Flowering Spurge


Euphorbia corollata

There are about 48 native euphorbias found in the continental US, and 27 or so alien.  Worldwide, there are almost 2000 Euphorbia species. Most of the native American species are not particularly showy, but this little charmer is exceptional.  The plant can grow as tall as three feet, with an open, airy habit.  It prefers the dry soils of open, sunny areas, and seemingly loves the bedrock terraces of the Potomac Gorge, growing right out of small pockets of sandy soil on the rocks.

The name “spurge” has the same Latin root as “purge”, for the reason you might expect: some species were once used medicinally for cleansing.  Of the bowels.


Those white petals aren’t really petals, as I wrote last year.  They’re bracts: modified leaves that look like petals, often functioning to attract pollinators to the tiny flowers within.

Euphorbias are complicated and interesting.  As a matter of fact, there’s a website devoted to them.  If you’re interested in details about the unique floral characteristics, check out the explanation here. It’s fascinating.
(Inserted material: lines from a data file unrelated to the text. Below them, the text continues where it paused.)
-- ==== Sys2Proof/Tests/Slice0.lean ====
section
/-! SUPPORT. Tests: words decoded by hand from the spec's encoding, ill-formed terms that WellFormed refuses, states that meet the
hypotheses of the statements, worked examples of the spec. -/

namespace Sys2Proof.Tests
open Sys2Proof Sys2Proof.Machine Sys2Proof.Claims

set_option maxRecDepth 100000
set_option Elab.async false

/-! ### Decoding: one word of each family, its bits placed by R58 and R60 -/

/-- The example after R97. -/
theorem test_decode_s : decode (words16 [0x1, 0xE200FC82, 0x10003E07, 0x64]) = some (.cmp .lt (fieldsOf 31 (src 1 0 1) (src 30 3 0) Src.unused 64)) := by
  decide +kernel
/-- The save sequence after R419. -/
theorem test_decode_p : decode (words16 [0x2, 0xF03F7C04, 0x00001001, 0x00100000]) = some (.stpv (fieldsOf 31 (src 30 3 0) Src.unused (src 8 0 0) 0)) := by
  decide +kernel
/-- The example after R124. -/
theorem test_decode_w : decode (words16 [0x4, 0x8201A405, 0x02C03E40]) = some (.ldwg (fieldsOf 9 (src 3 0 1) (src 8 0 1) Src.unused 11)) := by
  decide +kernel
/-- V slot, FADD.F32 of q1 with a pop and q1 at offset 1, to q3: opcode 0x10, dst 3, A 0x401, B 0x21, C unused. -/
theorem test_decode_v : decode (words16 [0x8, 0x12008C10, 0x3E02]) = some (.fadd .f32 (fieldsOf 3 (src 1 0 1) (src 1 1 0) Src.unused 0)) := by
  decide +kernel
/-- The example after R155. -/
theorem test_decode_m : decode (words16 [0x10, 0x10027C10, 0x13003E40]) = some (.mma .m0 .bf16 (fieldsOf 31 (src 4 0 0) (src 1 0 1) Src.unused 76)) := by
  decide +kernel
/-- The example after R180. -/
theorem test_decode_e : decode (words16 [0x40, 0xE03F1403, 0x04800209, 0x80, 1]) = some (.cpq (fieldsOf 5 (src 30 3 0) (src 30 4 0) (src 1 0 0) 18)) := by
  decide +kernel
/-- X slot, FDSET fd3 of the literal in word 3: opcode 0x18, dst 31, A 0x07E, B and C unused, mod 3. -/
theorem test_decode_x : decode (words16 [0x80, 0xF03F7C18, 0x00C03E01]) = some (.fdset (fieldsOf 31 (src 30 3 0) Src.unused Src.unused 3)) := by
  decide +kernel
/-- The example after R222: RD, DELTA 24, bank 3. -/
theorem test_decode_pump : decodePump 5 0x2001800000000003 = some (.rd 5 { delta := 24, rt := 0, dofs := 0, col := 0, slot := 0, bank := 3 }) := by
  decide +kernel
/-- A flit's TYPE is header[63:60] (R296). -/
theorem test_decode_flit : decodeFlit 2 { seq := 0, ack := 0, nak := false, header := 0x3000000000000000, payload := 0, auth := 0, crc := 0 } =
    some (.writeData 2 { seq := 0, ack := 0, nak := false, header := 0x3000000000000000, payload := 0, auth := 0, crc := 0 }) := by decide +kernel
/-- An all-zero bundle is an empty bundle (R59); eight syllables are none. -/
theorem test_decode_empty : decode (words16 []) = some (.emptyBundle false) ∧ decode (words16 [0x100]) = some (.emptyBundle true) ∧
    decode (words16 [0xFF]) = none := by decide +kernel
/-- The encoder writes the words of the example after R124. -/
theorem test_encode : encode (.ldwg (fieldsOf 9 (src 3 0 1) (src 8 0 1) Src.unused 11)) = words16 [0x4, 0x8201A405, 0x02C03E40] := by decide +kernel
/-! ### Well-formedness: each check refuses an ill-formed term -/

abbrev U : Src := Src.unused
abbrev Z : Src := src 31 0 0
abbrev one : Src := src 30 3 0
abbrev q (n : Nat) : Src := src n 0 1

theorem test_wf_ok : (Instr.add true (fieldsOf 2 (q 0) one U 4)).wf = true := by decide +kernel
/-- dst a selector that is no queue; dst given where it is not used (R64). -/
theorem test_wf_dst : (Instr.add true (fieldsOf 16 (q 0) one U 0)).wf = false ∧ (Instr.nop (fieldsOf 0 U U U 0)).wf = false := by decide +kernel
/-- A reserved selector, a literal outside the pool, a literal of three words, a result queue in the S slot, an unused field (R60-R62). -/
theorem test_wf_src : ∀ a ∈ [src 20 0 0, src 30 2 0, src 30 15 1, src 30 3 2, src 16 0 0, src 31 1 0],
    (Instr.add true (fieldsOf 2 a (q 0) U 0)).wf = false := by decide +kernel
theorem test_wf_unused : (Instr.clz (fieldsOf 2 (q 0) Z (q 0) 0)).wf = false := by decide +kernel
/-- No literal where the rule allows none, not two where they share a tag (R63, R93). -/
theorem test_wf_lit : (Instr.movq (fieldsOf 2 one U U 0)).wf = false ∧ (Instr.vshuf (fieldsOf 3 Z Z U 0)).wf = false ∧
    (Instr.li (fieldsOf 2 (q 0) U U 0)).wf = false := by decide +kernel
/-- DROP pops at offset 0, QWAIT pops nothing, MMA's run is no literal and POPA pops it itself (R106, R147, R150, R367). -/
theorem test_wf_pops : (Instr.drop (fieldsOf 31 (src 0 1 1) U U 0)).wf = false ∧ (Instr.qwait (fieldsOf 31 (q 0) Z U 0)).wf = false ∧
    (Instr.mma .m0 .f32 (fieldsOf 31 Z Z U 0)).wf = false ∧ (Instr.mma .m0 .f32 (fieldsOf 31 (q 1) Z U 0x40)).wf = false := by decide +kernel
/-- A knot list with an entry beyond its count (R65); a reserved mod bit, a reserved tag and register (R88, R117, R111). -/
theorem test_wf_knots : (Instr.kjoin (fieldsOf 31 U U (src 1 0 0) 0)).wf = false := by decide +kernel
theorem test_wf_mod : (Instr.and (fieldsOf 2 (q 0) (q 0) U 1)).wf = false ∧ (Instr.ldp (fieldsOf 2 Z Z U 0x3F)).wf = false ∧
    (Instr.srd (fieldsOf 2 U U U 0x00B)).wf = false := by decide +kernel
/-- Pump words with a field set that the command does not use, or a reserved route (R210, R211, R379). -/
theorem test_wf_pump : ∀ i ∈ [Instr.pre 0 { delta := 0, rt := 0, dofs := 1, col := 0, slot := 0, bank := 0 },
    .act 0 { delta := 0, rt := 0, dofs := 0, col := 32, slot := 0, bank := 0 }, .rd 0 { delta := 0, rt := 3, dofs := 0, col := 0, slot := 0, bank := 0 },
    .wr 0 { delta := 0, rt := 2, dofs := 0, col := 0, slot := 0, bank := 0 }, .prea 0 { delta := 0, rt := 0, dofs := 0, col := 0, slot := 0, bank := 1 },
    .slots 0 { delta := 0, rt := 0, dofs := 0, col := 0, slot := 0, bank := 0 }], i.wf = false := by decide +kernel
/-! ### Every syllable issues somewhere -/

/-- A queue of n present slots with one tag. -/
def qOf (wide : Bool) (base n tag : Nat) : Queue :=
  { en := true, wide := wide, logcap := 5, base := base, tail := n, slots := (upto n).map (fun i => (i, { present := true, tag := tag })) }

/-- A code object with a handler at bundles 5 and 6. -/
def code0 : Code := { fn := 0, gen := 0, st := .loaded, nb := 16, entries := [0, 5 + 2 ^ 20, 6 + 2 ^ 21], textva := 0, pages := [(0, [0])] }

/-- Strand 0 of core 0, running at bundle 0, with the queues q0 to q8. -/
def demoStrand : Strand :=
  { ctx := { pc := 1 }, place := { mallot := 2 ^ 37 - 1, ssize := 64, code := 1, task := 7, ndim := 2, extents := [3, 1] }
    flow := { life := .running }
    queues := [(0, qOf false 0x100000 4 4), (1, qOf true 0x102000 8 0x0B), (2, qOf false 0x104000 0 0), (3, qOf true 0x106000 0 0),
      (4, qOf true 0x108000 4 3), (5, qOf true 0x10A000 4 0x0D), (6, qOf false 0x10C000 4 8), (7, qOf true 0x10E000 4 0),
      (8, qOf false 0x110000 4 0x0D)] }

/-- Core 0 with that strand, two slots in mq0, and a literal pool. -/
def demo : State :=
  { State.reset with
    cores := [(0, { strands := [(0, demoStrand)], mqs := [(0, { tail := 2, slots := [(0, { present := true, tag := 0x0B }), (1, { present := true, tag := 0x0B })] })] })]
    codes := [(1, code0)]
    bundle := { words := [0, 0, 0, 1, 8, 0x77430, 0, 0, 0, 0, 0, 0, 0, 0, 0, 0] } }

/-- The literal 8 in word 4. -/
def eight : Src := src 30 4 0

/-- Fields of the S, V and E syllables below. -/
def sAB (m : Nat) : Fields := fieldsOf 2 (q 0) (src 0 1 0) U m

/-- A syllable of every S row. -/
def listS : List Instr :=
  [.nop (fieldsOf 31 U U U 0)] ++
  [true, false].flatMap (fun w => [.add w (sAB 4), .sub w (sAB 0), .mul w (sAB 0), .mulhs w (sAB 0), .mulhu w (sAB 0), .shl w (sAB 0), .shr w (sAB 0),
    .sar w (sAB 0), .div w (sAB 0), .divu w (sAB 0), .rem w (sAB 0), .remu w (sAB 0)]) ++
  [.and (sAB 0), .or (sAB 0), .xor (sAB 0), .andn (sAB 0), .min (sAB 0), .max (sAB 0), .minu (sAB 0), .maxu (sAB 0), .sel (sAB 0x20),
   .clz (fieldsOf 2 (q 0) U U 0), .popc (fieldsOf 2 (q 0) U U 0), .sext (fieldsOf 2 (q 0) U U 8), .zext (fieldsOf 2 (q 0) U U 16),
   .li (fieldsOf 2 one U U 0), .movq (fieldsOf 2 (q 0) U U 0), .dup (fieldsOf 2 (q 0) U U 0xF8), .drop (fieldsOf 31 (src 0 0 4) U U 0),
   .qlen (fieldsOf 2 U U U 0), .cmp .lt (fieldsOf 31 (q 0) one U 0x40), .ptg (fieldsOf 31 one U U 8), .br (fieldsOf 31 U U U 0),
   .brc (fieldsOf 31 U U U 0x50), .call (fieldsOf 2 U U U 0), .ret (fieldsOf 31 (q 0) U U 0), .loop (fieldsOf 31 one U U 4), .loop (fieldsOf 31 Z U U 0),
   .loopTask (fieldsOf 31 U U U 0x18), .vany (fieldsOf 31 (q 5) U U 0), .vall (fieldsOf 31 (q 8) U U 0x18), .ktest (fieldsOf 31 U U U 3), .kwait (fieldsOf 31 Z U U 3),
   .qwait (fieldsOf 31 (src 0 1 0) one U 0), .trap (fieldsOf 31 U U U 0xFF), .srd (fieldsOf 2 U U U 0x009), .swr (fieldsOf 31 one U U 0x009),
   .phase (fieldsOf 31 U U U 0), .trig (fieldsOf 31 U U U 0), .endStrand (fieldsOf 31 U U U 0)]
/-- Of every P and W row. -/
def listPW : List Instr :=
  [.ldp (fieldsOf 2 eight Z U 4), .stp (fieldsOf 31 Z eight (q 0) 0), .ldpv (fieldsOf 3 Z Z U 0x0B), .stpv (fieldsOf 31 Z Z (q 1) 0),
   .ldps (fieldsOf 3 Z one one 1), .ldw (fieldsOf 2 eight Z U 4), .stw (fieldsOf 31 Z eight (q 0) 0), .ldwv (fieldsOf 3 Z Z U 0x0B),
   .stwv (fieldsOf 31 Z Z (q 1) 0), .ldwg (fieldsOf 3 Z (q 4) U 3), .stwx (fieldsOf 31 Z (q 4) (q 1) 0)]
def vv (a b c : Src) (m : Nat) : Fields := fieldsOf 3 a b c m
/-- Of every V row. -/
def listV : List Instr :=
  let f2 := vv (q 1) (src 1 1 0) U 0
  let f3 := vv (q 1) (src 1 1 0) (src 1 2 0) 0
  let f1 := vv (q 1) U U 0
  let i2 := vv (q 4) (src 4 1 0) U 0
  [.fadd .f32 f2, .fsub .f32 f2, .fmul .f32 f2, .ffma .f32 f3, .ffms .f32 f3, .fnma .f32 f3, .fmin .f32 f2, .fmax .f32 f2, .fabs .f32 f1,
   .fneg .f32 f1, .fdiv .f32 f2, .fsqrt .f32 f1, .frcp .f32 f1, .frsq .f32 f1, .fexp2 .f32 f1, .flog2 .f32 f1, .fcmp .f32 f2, .fclass .f32 f1,
   .iadd .i32 i2, .isub .i32 i2, .imul .i32 i2, .imulh .i32 i2, .imad .i32 (vv (q 4) (src 4 1 0) (src 4 2 0) 0), .iand .i32 i2, .ior .i32 i2,
   .ixor .i32 i2, .ishl .i32 i2, .ishr .i32 i2, .isar .i32 i2, .imin .i32 i2, .imax .i32 i2, .icmp .i32 i2,
   .cvt (vv (q 1) U U 0x18), .cvtn (vv (q 1) U U 0), .pack (vv (q 4) (src 4 1 0) U 0), .unpack (vv (q 4) U U 0), .vsel (vv (q 1) (src 1 1 0) (q 5) 0),
   .vbcast (vv (q 1) U U 2), .vperm (vv (q 1) (q 4) U 0), .vshuf (vv (q 1) (src 1 1 0) U 0x18), .vrot (vv (q 1) one U 0),
   .vext (fieldsOf 2 (q 1) one U 0), .vins (vv (q 1) one one 0), .vrsum (fieldsOf 2 (q 1) U U 0), .vrmax (fieldsOf 2 (q 1) U U 0),
   .vrmin (fieldsOf 2 (q 1) U U 0), .vscan (vv (q 1) U U 0), .mand (vv (q 5) (src 5 1 0) U 0), .mor (vv (q 5) (src 5 1 0) U 0), .mnot (vv (q 5) U U 0),
   .mpopc (fieldsOf 2 (q 5) U U 0)]
/-- Of every M row. -/
def listM : List Instr :=
  [.mma .m0 .f32 (fieldsOf 31 (src 1 0 0) Z U 0x40), .mmaz .m1 .f32 (fieldsOf 31 (src 1 0 0) Z U 4), .mzero .m0 (fieldsOf 31 U U U 0x40),
   .mdrain .m0 (fieldsOf 31 U U U 0), .maccl .m1 (fieldsOf 31 Z U U 0x40), .maccs .m0 (fieldsOf 31 Z U U 0), .mfmt .m0 (fieldsOf 31 one U U 0)]
def eF (d : Nat) (a b : Src) (m : Nat) : Fields := fieldsOf d a b (src 0 0 0) m
/-- Of every E row. -/
def listE : List Instr :=
  [.copy (eF 31 Z Z 0), .copyf (eF 31 Z Z 0x80), .cpq (eF 2 Z one 0), .scata (fieldsOf 31 (q 4) (src 4 1 0) (src 0 0 0) 0), .skupd (eF 31 Z Z 0),
   .skqry (eF 2 Z one 0), .skadd (eF 31 Z Z 0), .skscale (eF 31 Z Z 0), .skclr (eF 31 Z U 0), .pump (eF 31 Z Z 0), .psplit (eF 31 Z Z 0),
   .mapr (eF 31 Z Z 0), .mapreq (eF 31 Z Z 0), .kjoin (eF 31 U U 0), .mldr (eF 3 Z Z 0), .coll (eF 31 Z Z 0)]
/-- Of the X rows but STRUN. -/
def listX : List Instr :=
  [.stcfg (fieldsOf 31 Z one U 0), .ststop (fieldsOf 31 U U U 0), .qdesc (fieldsOf 31 Z Z U 2), .qgraft (fieldsOf 31 Z U U 2), .qungraft (fieldsOf 31 U U U 2),
   .fdset (fieldsOf 31 (src 30 5 0) U U 3), .tspawn (fieldsOf 2 Z Z U 0), .tfork (fieldsOf 2 one Z U 0), .tcancel (fieldsOf 2 one U U 0), .tprio (fieldsOf 31 Z one U 0),
   .agset (fieldsOf 31 Z Z U 0), .traceOn (fieldsOf 31 one U U 0), .traceOff (fieldsOf 31 U U U 1), .traceMark (fieldsOf 31 one U U 2), .traceArm (fieldsOf 31 one U U 3)]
I’m not sure what’s so appealing about them.  As with cranefly orchid, I would love to have a kimono made with a fabric printed with a flowering spurge design.  They seem to have a Japanese aesthetic about them.  I can’t quite explain it.

Speaking of Japanese aesthetics, they’re a good subject for bokeh.


Flower of the Day: Flowering Spurge

Euphorbia corollata; Euphorbiaceae (spurge family)


Coreopsis, Erigeron, Eupatorium, Helenium, Helianthus, Hieracium, Rudbeckia, Solidago, Vernonia  – this is the season of the aster family.  It was so refreshing to see something from another family growing on the rocky bluffs above the river.


This three-foot tall perennial herb will grow in a variety of soil conditions, and can be found in its native range from the Atlantic west to the Great Plains, from Ontario south to Florida.  The five white petals you see are actually bracts (modified leaves, often brightly colored); the flowers are tiny little things in the center.  Two other well-known plants whose bracts are mistaken for petals: flowering dogwood, and this Euphorbia’s very popular cousin poinsettia (E. pulcherrima).

Here’s what it looks like about a week before blooming:


 I love how the very tips of the upper leaves turn white.